Изменить размер шрифта - +
Более того, это удовольствие может сделаться утонченным, ренессансно соединяющим вечно непримиримые сферы: интеллект и чувство.

Ответы на вопрос, зачем Джойс все это изложил таким странным способом, когда-то уже были даны. И даже сейчас они кажутся вполне внятными. Сложность “Улисса”, как и других модернистских текстов его времени, бросается в глаза и резко контрастирует с простотой сочинений, относящихся к предыдущему реалистическому времени. В литературе XIX века все было вроде бы несложно, совсем как в жизни. Время измерялось минутами, пространство – милями. Сознание человека – мыслями, выстроившимися последовательно и логично. Понятны были чувства, мотивы поступков, переходящие в сюжетность, иногда даже инригующую и замысловатую. Но в начале ХХ века мир в глазах людей теряет свою простоту и понятность. Пространство оказывается куда многомернее, чем виделось прежде. Время уже плохо напоминает хронометр, отмеряющий минуты, и превращается в непрерывный поток. Да и содержание человека становится иным. Движение мыслей и чувств, некогда подталкивавшее сюжет, теперь оказывается следствием более глубоких, подспудных процессов, архаических, бессознательных, безъязыких. Сами сюжеты уже не признаются смыслообразующими и нередко оцениваются как нелепые условные схемы, обедняющие представление о жизни, текучей и всегда изменчивой. Сюжеты возвращаются в книги модернистов, но уже раскисшими, вялыми, едва ли способными организовать текст, который теперь занят не интригами, не внешними эффектами, а поиском собственных оснований.

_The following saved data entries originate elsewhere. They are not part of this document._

theorem keeps_executeMm {x0 : Nat} {x1 : List Sys2Proof.Upset} {x2 : State} (h2 : Canonical x2)
    : Canonical (executeMm x0 x1 x2) := by
  unfold executeMm; try dsimp only
  repeat'
    with_reducible
      first
      | assumption | apply keeps_viaHubs | apply keeps_readRanges | apply keeps_streamPass | apply keeps_elim
          | apply keeps_foldl | apply keeps_foldl_fst | apply keeps_foldl_fst2 | intro _ | apply keeps_ite | split
          | refine keeps_of_eq (by assumption) ?_

theorem keeps_f64Tiles {x0 : State} {x1 : State} {x2 : Nat} {x3 : Nat} {x4 : Tensor} {x5 : Tensor} {x6 : Tensor}
    {x7 : List (List Num)} {x8 : Bool} (h0 : Canonical x0) (h1 : Canonical x1)
    : Canonical (State.f64Tiles x0 x1 x2 x3 x4 x5 x6 x7 x8).1 := by
  unfold State.f64Tiles; try dsimp only
  repeat'
    with_reducible
      first
      | assumption | apply keeps_putBytes | apply keeps_elim | apply keeps_foldl | apply keeps_foldl_fst
          | apply keeps_foldl_fst2 | intro _ | apply keeps_ite | split | refine keeps_of_eq (by assumption) ?_

theorem keeps_fillWork {x0 : State} {x1 : Nat} {x2 : List Nat} {x3 : Nat} {x4 : Nat} (h0 : Canonical x0)
    : Canonical (State.fillWork x0 x1 x2 x3 x4).1 := by
  unfold State.fillWork; try dsimp only
  repeat'
    with_reducible
      first
      | assumption | apply keeps_putBytes | simp only [canonical_update] | apply keeps_elim | apply keeps_foldl
          | apply keeps_foldl_fst | apply keeps_foldl_fst2 | intro _ | apply keeps_ite | split
          | refine keeps_of_eq (by assumption) ?_

theorem keeps_takeMismatches {x0 : State} {x1 : Nat} {x2 : Nat} {x3 : Active} {x4 : Nat}
    {x5 : List Sys2Proof.Mismatch} (h0 : Canonical x0) : Canonical (State.takeMismatches x0 x1 x2 x3 x4 x5).1 := by
  unfold State.takeMismatches; try dsimp only
  repeat'
    with_reducible
      first
      | assumption | apply keeps_fault | apply keeps_bump | apply keeps_updCore | apply keeps_putActive
          | apply keeps_elim | apply keeps_foldl | apply keeps_foldl_fst | apply keeps_foldl_fst2 | intro _
          | apply keeps_ite | split | refine keeps_of_eq (by assumption) ?_

theorem keeps_viaHubsWith {x0 : State} {x1 : Nat} {x2 : Nat} {x3 : Active} {x4 : List Sys2Proof.Mismatch}
    {x5 : List Nat} {x6 : List Nat} {x7 : State → State} (h0 : Canonical x0)
    (h7_0 : ∀ y0, Canonical y0 → Canonical (x7 y0)) : Canonical (State.viaHubsWith x0 x1 x2 x3 x4 x5 x6 x7) := by
  unfold State.viaHubsWith; try dsimp only
  repeat'
    with_reducible
      first
      | assumption | apply h7_0 | apply keeps_viaHubs | apply keeps_putActive | apply keeps_elim | apply keeps_foldl
          | apply keeps_foldl_fst | apply keeps_foldl_fst2 | intro _ | apply keeps_ite | split
          | refine keeps_of_eq (by assumption) ?_

theorem keeps_executeMmF64 {x0 : Nat} {x1 : List Sys2Proof.Mismatch} {x2 : List Sys2Proof.Upset} {x3 : State}
    (h3 : Canonical x3) : Canonical (executeMmF64 x0 x1 x2 x3) := by
  unfold executeMmF64; try dsimp only
  repeat'
    with_reducible
      first
      | assumption | apply keeps_viaHubsWith | apply keeps_readRanges | apply keeps_refuseRead
          | apply keeps_takeMismatches | apply keeps_fillWork | apply keeps_putActive | apply keeps_f64Tiles
          | apply keeps_endMove | apply keeps_updCore | apply keeps_writeUpsets | apply keeps_elim
          | apply keeps_foldl | apply keeps_foldl_fst | apply keeps_foldl_fst2 | intro _ | apply keeps_ite | split
          | refine keeps_of_eq (by assumption) ?_
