theorem keeps_wireAll {x0 : State} (h0 : Canonical x0) : Canonical (State.wireAll x0) := by
  unfold State.wireAll; try dsimp only
  repeat'
    with_reducible
      first
      | assumption | apply keeps_showChannel | apply keeps_updChannel | apply keeps_elim | apply keeps_foldl
          | apply keeps_foldl_fst | apply keeps_foldl_fst2 | intro _ | apply keeps_ite | split
          | refine keeps_of_eq (by assumption) ?_

theorem keeps_takeFindings {x0 : State} {x1 : Sys2Proof.BringUp} (h0 : Canonical x0)
    : Canonical (State.takeFindings x0 x1) := by
  unfold State.takeFindings; try dsimp only
  repeat'
    with_reducible
      first
      | assumption | apply keeps_logUnspared | apply keeps_appendSegment | apply keeps_wireAll
          | apply keeps_applyEntry | apply keeps_put | apply keeps_elim | apply keeps_foldl | apply keeps_foldl_fst
          | apply keeps_foldl_fst2 | intro _ | apply keeps_ite | split | refine keeps_of_eq (by assumption) ?_

theorem keeps_closeStep {x0 : State} (h0 : Canonical x0) : Canonical (State.closeStep x0) := by
  unfold State.closeStep; try dsimp only
  repeat'
    with_reducible
      first
      | assumption | simp only [canonical_update] | apply keeps_elim | apply keeps_foldl | apply keeps_foldl_fst
          | apply keeps_foldl_fst2 | intro _ | apply keeps_ite | split | refine keeps_of_eq (by assumption) ?_

theorem keeps_markResumed {x0 : State} {x1 : Nat} (h0 : Canonical x0) : Canonical (State.markResumed x0 x1) := by
  unfold State.markResumed; try dsimp only
  repeat'
    with_reducible
      first
      | assumption | simp only [canonical_update] | apply keeps_elim | apply keeps_foldl | apply keeps_foldl_fst
          | apply keeps_foldl_fst2 | intro _ | apply keeps_ite | split | refine keeps_of_eq (by assumption) ?_

theorem keeps_reclaimItem {x0 : State} {x1 : Nat} (h0 : Canonical x0) : Canonical (State.reclaimItem x0 x1) := by
  unfold State.reclaimItem; try dsimp only
  repeat'
    with_reducible
      first
      | assumption | apply keeps_updCore | apply keeps_updItem | apply keeps_elim | apply keeps_foldl
          | apply keeps_foldl_fst | apply keeps_foldl_fst2 | intro _ | apply keeps_ite | split
          | refine keeps_of_eq (by assumption) ?_

theorem keeps_setGroups {x0 : State} {x1 : Nat} {x2 : Nat → Nat → Nat} (h0 : Canonical x0)
    : Canonical (State.setGroups x0 x1 x2) := by
  unfold State.setGroups; try dsimp only
  repeat'
    with_reducible
      first
      | assumption | apply keeps_change | apply keeps_elim | apply keeps_foldl | apply keeps_foldl_fst
          | apply keeps_foldl_fst2 | intro _ | apply keeps_ite | split | refine keeps_of_eq (by assumption) ?_

theorem keeps_passGroups {x0 : State} {x1 : Nat} {x2 : List Nat} {x3 : List Nat} (h0 : Canonical x0)
    : Canonical (State.passGroups x0 x1 x2 x3) := by
  unfold State.passGroups; try dsimp only
  repeat'
    with_reducible
      first
      | assumption | apply keeps_setGroups | apply keeps_elim | apply keeps_foldl | apply keeps_foldl_fst
          | apply keeps_foldl_fst2 | intro _ | apply keeps_ite | split | refine keeps_of_eq (by assumption) ?_

theorem keeps_withGroups {x0 : State} {x1 : Nat} {x2 : List Nat} {x3 : State → State} (h0 : Canonical x0)
    (h3_0 : ∀ y0, Canonical y0 → Canonical (x3 y0)) : Canonical (State.withGroups x0 x1 x2 x3) := by
  unfold State.withGroups; try dsimp only
  repeat'
    with_reducible
      first
      | assumption | apply h3_0 | apply keeps_passGroups | apply keeps_elim | apply keeps_foldl
          | apply keeps_foldl_fst | apply keeps_foldl_fst2 | intro _ | apply keeps_ite | split
          | refine keeps_of_eq (by assumption) ?_

theorem keeps_restoreMemory {x0 : State} {x1 : Nat} {x2 : Nat} (h0 : Canonical x0)
    : Canonical (State.restoreMemory x0 x1 x2) := by
  unfold State.restoreMemory; try dsimp only
  repeat'
    with_reducible
      first
      | assumption | apply keeps_syncSet | apply keeps_clearObjects | apply keeps_withGroups | apply keeps_copyPages
          | apply keeps_zeroGroup | apply keeps_elim | apply keeps_foldl | apply keeps_foldl_fst
          | apply keeps_foldl_fst2 | intro _ | apply keeps_ite | split | refine keeps_of_eq (by assumption) ?_

theorem keeps_restoreCore {x0 : State} {x1 : Nat} {x2 : Nat} (h0 : Canonical x0)
    : Canonical (State.restoreCore x0 x1 x2) := by
  unfold State.restoreCore; try dsimp only
  repeat'
    with_reducible
      first
      | assumption | apply keeps_restoreMemory | apply keeps_setCore | apply keeps_setCoreState | apply keeps_runFrom
          | apply keeps_startMirror | apply keeps_elim | apply keeps_foldl | apply keeps_foldl_fst
          | apply keeps_foldl_fst2 | intro _ | apply keeps_ite | split | refine keeps_of_eq (by assumption) ?_

theorem keeps_restoreJob {x0 : State} {x1 : Nat} (h0 : Canonical x0) : Canonical (State.restoreJob x0 x1).1 := by
  unfold State.restoreJob; try dsimp only
  repeat'
    with_reducible
      first
      | assumption | apply keeps_restoreCore | apply keeps_setJobState | apply keeps_updJob | apply keeps_reclaimItem
          | apply keeps_elim | apply keeps_foldl | apply keeps_foldl_fst | apply keeps_foldl_fst2 | intro _
          | apply keeps_ite | split | refine keeps_of_eq (by assumption) ?_

theorem keeps_restoreAfter {x0 : State} {x1 : Nat} (h0 : Canonical x0) : Canonical (State.restoreAfter x0 x1) := by
  unfold State.restoreAfter; try dsimp only
  repeat'
    with_reducible
      first
      | assumption | apply keeps_restoreJob | apply keeps_applyHeld | apply keeps_markResumed
          | apply keeps_endStarted | apply keeps_elim | apply keeps_foldl | apply keeps_foldl_fst
          | apply keeps_foldl_fst2 | intro _ | apply keeps_ite | split | refine keeps_of_eq (by assumption) ?_

theorem keeps_setDevice {x0 : State} {x1 : Nat} (h0 : Canonical x0) : Canonical (State.setDevice x0 x1) := by
  unfold State.setDevice; try dsimp only
  repeat'
    with_reducible
      first
      | assumption | apply keeps_change | apply keeps_elim | apply keeps_foldl | apply keeps_foldl_fst
          | apply keeps_foldl_fst2 | intro _ | apply keeps_ite | split | refine keeps_of_eq (by assumption) ?_

theorem keeps_setPowerState {x0 : State} {x1 : Nat} (h0 : Canonical x0) : Canonical (State.setPowerState x0 x1) := by
  unfold State.setPowerState; try dsimp only
  repeat'
    with_reducible
      first
      | assumption | apply keeps_put | apply keeps_change | apply keeps_elim | apply keeps_foldl
          | apply keeps_foldl_fst | apply keeps_foldl_fst2 | intro _ | apply keeps_ite | split
          | refine keeps_of_eq (by assumption) ?_

theorem keeps_ready {x0 : State} (h0 : Canonical x0) : Canonical (State.ready x0) := by
  unfold State.ready; try dsimp only
  repeat'
    with_reducible
      first
      | assumption | apply keeps_restoreAfter | apply keeps_put | apply keeps_closeStep | apply keeps_setDevice
          | apply keeps_setPowerState | simp only [canonical_update] | apply keeps_elim | apply keeps_foldl
          | apply keeps_foldl_fst | apply keeps_foldl_fst2 | intro _ | apply keeps_ite | split
          | refine keeps_of_eq (by assumption) ?_

theorem keeps_awaitPtp {x0 : State} (h0 : Canonical x0) : Canonical (State.awaitPtp x0) := by
  unfold State.awaitPtp; try dsimp only
  repeat'
    with_reducible
      first
      | assumption | apply keeps_ready | simp only [canonical_update] | apply keeps_elim | apply keeps_foldl
          | apply keeps_foldl_fst | apply keeps_foldl_fst2 | intro _ | apply keeps_ite | split
          | refine keeps_of_eq (by assumption) ?_

theorem keeps_resend {x0 : State} {x1 : Nat} {x2 : Message} (h0 : Canonical x0)
    : Canonical (State.resend x0 x1 x2) := by
  unfold State.resend; try dsimp only
  repeat'
    with_reducible
      first
      | assumption | apply keeps_bump | apply keeps_sendOne | apply keeps_elim | apply keeps_foldl
          | apply keeps_foldl_fst | apply keeps_foldl_fst2 | intro _ | apply keeps_ite | split
          | refine keeps_of_eq (by assumption) ?_

theorem keeps_resendAll {x0 : State} {x1 : Nat} (h0 : Canonical x0) : Canonical (State.resendAll x0 x1) := by
  unfold State.resendAll; try dsimp only
  repeat'
    with_reducible
      first
      | assumption | apply keeps_resend | apply keeps_elim | apply keeps_foldl | apply keeps_foldl_fst
          | apply keeps_foldl_fst2 | intro _ | apply keeps_ite | split | refine keeps_of_eq (by assumption) ?_

theorem keeps_moveConns {x0 : State} {x1 : Nat} (h0 : Canonical x0) : Canonical (State.moveConns x0 x1) := by
  unfold State.moveConns; try dsimp only
  repeat'
    with_reducible
      first
      | assumption | apply keeps_pump | apply keeps_resendAll | apply keeps_setConn | apply keeps_elim
          | apply keeps_foldl | apply keeps_foldl_fst | apply keeps_foldl_fst2 | intro _ | apply keeps_ite | split
          | refine keeps_of_eq (by assumption) ?_

theorem keeps_leaveUp {x0 : State} {x1 : Nat} {x2 : Nat} (h0 : Canonical x0)
    : Canonical (State.leaveUp x0 x1 x2) := by
  unfold State.leaveUp; try dsimp only
  repeat'
    with_reducible
      first
      | assumption | apply keeps_updPort | apply keeps_change | apply keeps_moveConns | apply keeps_elim
          | apply keeps_foldl | apply keeps_foldl_fst | apply keeps_foldl_fst2 | intro _ | apply keeps_ite | split
          | refine keeps_of_eq (by assumption) ?_

theorem keeps_trainIn {x0 : State} {x1 : Nat} {x2 : Option (Nat × Bool)} (h0 : Canonical x0)
    : Canonical (State.trainIn x0 x1 x2) := by
  unfold State.trainIn; try dsimp only
  repeat'
    with_reducible
      first
      | assumption | apply keeps_emit | apply keeps_leaveUp | apply keeps_updPort | apply keeps_put
          | apply keeps_elim | apply keeps_foldl | apply keeps_foldl_fst | apply keeps_foldl_fst2 | intro _
          | apply keeps_ite | split | refine keeps_of_eq (by assumption) ?_

end Sys2Proof.Machine
end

Именно таков “Улисс” Джеймса Джойса. Это не сюжет, не интрига, а гигантская конструкция, предъявляющая читателю свои внутренние механизмы. Это машина, которая движется за счет того, что непрерывно себя разбирает, анализирует собственные истоки, открывает в цитатной череде тексты, пробудившие ее к жизни, и стоящие за этими текстами другие тексты. И так до бесконечности, проникая сквозь толщу Нового времени к Средним векам, затем – к Античности и, наконец, к архаике, к древним мифам и ритуалам. Возможно, ритуал и есть начало всего, первопричина культуры? Но нет. Ритуал для Джойса – всего лишь ультрасовременная научная конструкция, придуманная этнографами и антропологами. И, протиснувшись сквозь пласты тысячелетий, мы выныриваем в современность, но лишь затем, чтобы снова начать погружение: машина под названием “Улисс” вот уже сто лет работает бесперебойно. И тогда нам открывается горькая истина: у культуры нет никаких оснований. Сегодняшний день рожден прошлым, которое, в свою очередь, сочиняется сегодня. Настоящее неодолимо. Единственное, что нас спасает, – вдохновенная игра, художественная, интеллектуальная, демонстрирующая нам, как якобы рождалась эта картина, та, что сейчас у нас перед глазами, как рождалась наша речь, современный способ изъясняться. Мы научились видеть, говорить, убеждает нас Джойс, благодаря Гомеру, Вергилию, Данте, Шекспиру, Гёте. Их взгляд сохранился в нашей оптике, их следы отпечатались в нашей речи в виде цитат, слов, образов. Пожалуй, здесь и лежит объяснение сложности “Улисса”, его непрерывной игры слов и цитатности, в которую нас погружает Джойс.

 

* * *

Сюжет романа вызывающе прост. Обычный день (19 июня 1904 года) из жизни самого обычного человека, дублинского рекламного агента Леопольда Блума. Он просыпается в своей квартире на Экклс-стрит, 7, завтракает, идет в лавку, посещает общественные бани, едет на похороны старого приятеля, заходит в редакцию газеты “Фримен”, потом в трактир Дэви Берна – перекусить, покупает своей жене книгу, сидит в баре отеля “Ормнод”, затем – в кабачке Барни Кирнана, где становится объектом инвектив ирландского националиста, после оказывается на городском пляже и т. д., а в конце, подобно Одиссею, возвращается домой к своей Пенелопе, жене Молли. Всё обычно. Заурядный день, разве что омраченный для Блума догадкой, что жена ему изменяет.